* [Exercise]
Both the line below containing "have hle : 2" and the line containing "fun _ hk => modExpLoop_eq_of_bitlen_le", along with every line between them, should be repeated exactly; no other line belongs in the answer.

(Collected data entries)
=====
/-- Settles O10: the flags are Compare's relations of the values, and completion and the flag write leave the rest. -/
theorem cmpWritesTheSignedComparison : Obligations.CmpWritesTheSignedComparison := by
  intro ra rb s
  have hexec := exec_cmp ra rb s
  exact ⟨_, hexec, s.flags.setCompare_compareRegs (s.reg ra) (s.reg rb), rfl, State.finish_completed _,
    (ends_of_exec hexec).sameControl, rfl, rfl⟩

/-! ### The laws (R103) -/

/-- Every answer of Compare is transitive, as the relation of values it stands for is. -/
theorem compareRegs_trans {a b c : BigReg} {o : Cmp} (hab : compareRegs a b = o) (hbc : compareRegs b c = o) :
    compareRegs a c = o := by
  cases o with
  | lt => exact compareRegs_eq_lt_iff.mpr ((compareRegs_eq_lt_iff.mp hab).trans (compareRegs_eq_lt_iff.mp hbc))
  | eq => exact compareRegs_eq_eq_iff.mpr ((compareRegs_eq_eq_iff.mp hab).trans (compareRegs_eq_eq_iff.mp hbc))
  | gt => exact compareRegs_eq_gt_iff.mpr ((compareRegs_eq_gt_iff.mp hbc).trans (compareRegs_eq_gt_iff.mp hab))

/-- Settles O11, by the order of the values and by the one flag that each answer sets. -/
theorem compareLaws : Obligations.CompareLaws := by
  refine ⟨fun a => compareRegs_eq_eq_iff.mpr rfl, fun a b => ?_, fun a b c o => compareRegs_trans, ?_⟩
  · rw [compareRegs_eq_lt_iff, compareRegs_eq_gt_iff]
  · intro ra rb s t hexec
    rw [exec_cmp] at hexec
    cases hexec
    exact s.flags.setCompare_sum _

end Sys2Proof.Machine

/-! PROOFS. MUL: its two ends, the bit lengths of a product, and the laws (41_bigint_multiplier.md R110 to R112,
R115). -/

namespace Sys2Proof.Machine

/-! ### The bit lengths of a product (00_scope.md R12, R112) -/

theorem mul_lt_two_pow_of_bitlen_add_le {u v k : Nat} (h : bitlen u + bitlen v ≤ k) : u * v < 2 ^ k :=
  calc u * v < 2 ^ bitlen u * 2 ^ bitlen v := Nat.mul_lt_mul'' (lt_two_pow_bitlen u) (lt_two_pow_bitlen v)
    _ = 2 ^ (bitlen u + bitlen v) := (pow_add ..).symm
    _ ≤ 2 ^ k := Nat.pow_le_pow_right Nat.two_pos h

/-- Each factor needs all its bits but one, so the product needs all their bits but one. -/
theorem two_pow_le_mul_of_le_bitlen_add {u v k : Nat} (hu : u ≠ 0) (hv : v ≠ 0) (h : k + 2 ≤ bitlen u + bitlen v) :
    2 ^ k ≤ u * v :=
  calc 2 ^ k ≤ 2 ^ ((bitlen u - 1) + (bitlen v - 1)) := Nat.pow_le_pow_right Nat.two_pos (by omega)
    _ = 2 ^ (bitlen u - 1) * 2 ^ (bitlen v - 1) := pow_add ..
    _ ≤ u * v := Nat.mul_le_mul (two_pow_bitlen_le hu) (two_pow_bitlen_le hv)

/-- A register in its width holds a value of at most W bits (R21). -/
theorem State.bitlen_x_le {s : State} (h : s.regsInRange) (k : RegNum) : bitlen (s.x k).natAbs ≤ s.width := by
  rw [bitlen_le_iff, State.natAbs_x]
  exact h k

/-! ### The two ends of MUL (R111, R112) -/

/-- How MUL ends, with the test on the exact product that decides it. -/
inductive MulEnds (rd ra rb : RegNum) (s : State) : State → Prop where
  | wrote : (s.x ra * s.x rb).natAbs < 2 ^ s.width → MulEnds rd ra rb s (s.writeX rd (s.x ra * s.x rb)).finish
  | overflowed : 2 ^ s.width ≤ (s.x ra * s.x rb).natAbs → MulEnds rd ra rb s (s.raise .overflow)

section
variable {rd ra rb : RegNum} {s t : State}

theorem mulEnds_of_exec (h : exec (.mul rd ra rb) s = .next t) : MulEnds rd ra rb s t := by
  change execMul rd ra rb s = .next t at h
  rcases lt_or_ge (s.x ra * s.x rb).natAbs (2 ^ s.width) with hfits | hover
  · cases (execMul_fits rd hfits).symm.trans h
    exact .wrote hfits
  · cases (execMul_overflow rd hover).symm.trans h
    exact .overflowed hover

theorem MulEnds.err_eq_noError_iff (h : MulEnds rd ra rb s t) :
    t.status.err = .noError ↔ (s.x ra * s.x rb).natAbs < 2 ^ s.width := by
  cases h with
  | wrote hfits => exact iff_of_true rfl hfits
  | overflowed hover => exact iff_of_false nofun hover.not_gt

theorem MulEnds.err_eq_overflow_iff (h : MulEnds rd ra rb s t) :
    t.status.err = .overflow ↔ 2 ^ s.width ≤ (s.x ra * s.x rb).natAbs := by
  cases h with
  | wrote hfits => exact iff_of_false nofun hfits.not_ge
  | overflowed hover => exact iff_of_true rfl hover

/-- A normal MUL leaves the product in its destination, also where that is a source. -/
theorem MulEnds.x_eq_mul (h : MulEnds rd ra rb s t) (herr : t.status.err = .noError) :
    t.x rd = s.x ra * s.x rb := by
  cases h with
  | wrote => exact s.x_writeX_same rd _
  | overflowed => cases herr

theorem MulEnds.eq_raise (h : MulEnds rd ra rb s t) (herr : t.status.err = .overflow) :
    t = s.raise .overflow := by
  cases h with
  | wrote => cases herr
  | overflowed => rfl

end

theorem exec_mul_comm (rd ra rb : RegNum) (s : State) : exec (.mul rd ra rb) s = exec (.mul rd rb ra) s := by
  change execMul rd ra rb s = execMul rd rb ra s
  unfold execMul mulExact
  rw [mul_comm]

/-! ### The obligations -/

/-- Settles O12: the product fits, so MUL takes its normal end, which writes the destination alone. -/
theorem mulWritesTheExactProduct : Obligations.MulWritesTheExactProduct := by
  intro rd ra rb s hfits
  have hexec : exec (.mul rd ra rb) s = .next (s.writeX rd (s.x ra * s.x rb)).finish := execMul_fits rd hfits
  refine ⟨_, hexec, s.x_writeX_same rd _, ?_, sameRegsBut_writeX s rd _, rfl, State.finish_completed _,
    (ends_of_exec hexec).sameControl, rfl, rfl⟩
  rw [State.finish_reg, State.reg_writeX_same, BigReg.sign_ofInt, decide_eq_true_iff]

/-- Settles O13, by the two ends of MUL and the bit lengths of the product of the magnitudes. -/
theorem mulOverflows : Obligations.MulOverflows := by
  refine ⟨fun rd ra rb s hover => ⟨_, execMul_overflow rd hover, s.raise_completion_self _⟩,
    fun rd ra rb s t hexec => (mulEnds_of_exec hexec).err_eq_overflow_iff, fun rd ra rb s t hlen hexec => ?_,
    fun rd ra rb s t hrange hlen hexec => ?_⟩
  · rw [(mulEnds_of_exec hexec).err_eq_noError_iff, Int.natAbs_mul]
    exact mul_lt_two_pow_of_bitlen_add_le hlen
  · have ha := State.bitlen_x_le hrange ra
    have hb := State.bitlen_x_le hrange rb
    -- neither source is 0: the other one alone has at most W bits
    have hane : (s.x ra).natAbs ≠ 0 := fun h0 => by rw [h0, bitlen_zero] at hlen; omega
    have hbne : (s.x rb).natAbs ≠ 0 := fun h0 => by rw [h0, bitlen_zero] at hlen; omega
    rw [(mulEnds_of_exec hexec).err_eq_overflow_iff, Int.natAbs_mul]
    exact two_pow_le_mul_of_le_bitlen_add hane hbne hlen

/-- Settles O14, by the commutativity of the exact product and the two ends of MUL. -/
theorem mulLaws : Obligations.MulLaws := by
  refine ⟨exec_mul_comm, fun rd ra rb s t hexec herr => ?_, fun rd ra rb s t hexec herr => ?_⟩
  · have hx := (mulEnds_of_exec hexec).x_eq_mul herr
    exact ⟨hx, by rw [hx, mul_eq_zero]⟩
  · rw [(mulEnds_of_exec hexec).eq_raise herr]
    exact ⟨rfl, rfl, rfl⟩

end Sys2Proof.Machine

/-! PROOFS. MODEXP: the course of the loop (42_modular_exponentiation.md R122, R127), the three ends of the command
(R121, R124, R125), and the RSA round trip (45_host_sequences.md R196). -/

namespace Sys2Proof.Machine

/-! ### The course of the loop (R120, R127) -/

theorem modExpLoop_eq_self {w : Work} (he : w.modexp.e = 0) (k : Nat) : modExpLoop k w = w := by
  cases k with
  | zero => rfl
  | succ k => rw [modExpLoop_succ, if_neg (by omega)]

theorem modExpLoop_add (j k : Nat) (w : Work) : modExpLoop (j + k) w = modExpLoop k (modExpLoop j w) := by
  induction j generalizing w with
  | zero => rw [Nat.zero_add, modExpLoop]
  | succ j ih =>
    rw [Nat.succ_add, modExpLoop_succ, modExpLoop_succ]
    split
    · exact ih (modExpStep w)
    · next he => exact (modExpLoop_eq_self (Nat.eq_zero_of_not_pos he) k).symm

/-- Each iteration takes one binary digit off the exponent. -/
theorem modExpLoop_e_eq_div (k : Nat) (w : Work) : (modExpLoop k w).modexp.e = w.modexp.e / 2 ^ k := by
  induction k generalizing w with
  | zero => rw [pow_zero, Nat.div_one, modExpLoop]
  | succ k ih =>
    rw [modExpLoop_succ]
    split
    · rw [ih, modExpStep_e, Nat.div_div_eq_div_mul, ← pow_succ']
    · next he => rw [Nat.eq_zero_of_not_pos he, Nat.zero_div]

theorem modExpLoop_e_pos {w : Work} {k : Nat} (h : k < bitlen w.modexp.e) : 0 < (modExpLoop k w).modexp.e := by
  have hle : 2 ^ k ≤ w.modexp.e := not_lt.mp (mt (bitlen_le_iff _ k).mpr h.not_ge)
  rw [modExpLoop_e_eq_div]
  exact Nat.div_pos hle (Nat.two_pow_pos k)

/-- The loop has ended after as many iterations as the exponent has digits. -/
theorem modExpLoop_eq_of_bitlen_le {w : Work} {k : Nat} (h : bitlen w.modexp.e ≤ k) :
    modExpLoop k w = modExpLoop (bitlen w.modexp.e) w := by
  obtain ⟨j, rfl⟩ := Nat.exists_eq_add_of_le h
  rw [modExpLoop_add]
  exact modExpLoop_eq_self (modExpLoop_e _ w le_rfl) j

/-- Settles O17: an iteration halves the exponent, and a loop with exponent 0 stays as it is. -/
theorem modExpRunsBitlenIterations : Obligations.ModExpRunsBitlenIterations := by
  intro b e m w
  exact ⟨fun _ hk => modExpLoop_e_pos (w := modExpInit b e m w) hk,
    fun _ hk => modExpLoop_eq_of_bitlen_le (w := modExpInit b e m w) hk,
    modExpLoop_e _ (modExpInit b e m w) le_rfl⟩

/-! ### What the loop computes, and its bounds (R122, R126) -/

/-- Settles O16, by the value `res * b^e mod m` that every iteration keeps. -/
theorem modExpIsThePowerResidue : Obligations.ModExpIsThePowerResidue :=
  fun b e m w hm => ⟨modExp_res b e m hm w, modExp_res_lt b e m hm w⟩

theorem modExpStep_res_lt {w : Work} (h : w.modexp.res < w.modexp.m) : (modExpStep w).modexp.res < w.modexp.m := by
  rw [modExpStep_res]
  split
  · exact Nat.mod_lt _ (Nat.zero_lt_of_lt h)
  · exact h

theorem modExpStep_b_lt {w : Work} (hm : 0 < w.modexp.m) : (modExpStep w).modexp.b < w.modexp.m := by
  rw [modExpStep_b]
  exact Nat.mod_lt _ hm

theorem modExpLoop_res_lt (k : Nat) {w : Work} (h : w.modexp.res < w.modexp.m) :
    (modExpLoop k w).modexp.res < w.modexp.m := by
  have hkeep := modExpLoop_keeps (fun v => v.modexp.res < v.modexp.m)
    (fun v _ hv => (modExpStep_res_lt hv).trans_eq (modExpStep_m v).symm) k w h
  rwa [modExpLoop_m] at hkeep

theorem modExpLoop_b_lt (k : Nat) {w : Work} (h : w.modexp.b < w.modexp.m) :
    (modExpLoop k w).modexp.b < w.modexp.m := by
  have hkeep := modExpLoop_keeps (fun v => v.modexp.b < v.modexp.m)
    (fun v _ hv => (modExpStep_b_lt (Nat.zero_lt_of_lt hv)).trans_eq (modExpStep_m v).symm) k w h
  rwa [modExpLoop_m] at hkeep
=====
* [Response]
  have hle : 2 ^ k ≤ w.modexp.e := not_lt.mp (mt (bitlen_le_iff _ k).mpr h.not_ge)
  rw [modExpLoop_e_eq_div]
  exact Nat.div_pos hle (Nat.two_pow_pos k)

/-- The loop has ended after as many iterations as the exponent has digits. -/
theorem modExpLoop_eq_of_bitlen_le {w : Work} {k : Nat} (h : bitlen w.modexp.e ≤ k) :
    modExpLoop k w = modExpLoop (bitlen w.modexp.e) w := by
  obtain ⟨j, rfl⟩ := Nat.exists_eq_add_of_le h
  rw [modExpLoop_add]
  exact modExpLoop_eq_self (modExpLoop_e _ w le_rfl) j

/-- Settles O17: an iteration halves the exponent, and a loop with exponent 0 stays as it is. -/
theorem modExpRunsBitlenIterations : Obligations.ModExpRunsBitlenIterations := by
  intro b e m w
  exact ⟨fun _ hk => modExpLoop_e_pos (w := modExpInit b e m w) hk,
    fun _ hk => modExpLoop_eq_of_bitlen_le (w := modExpInit b e m w) hk,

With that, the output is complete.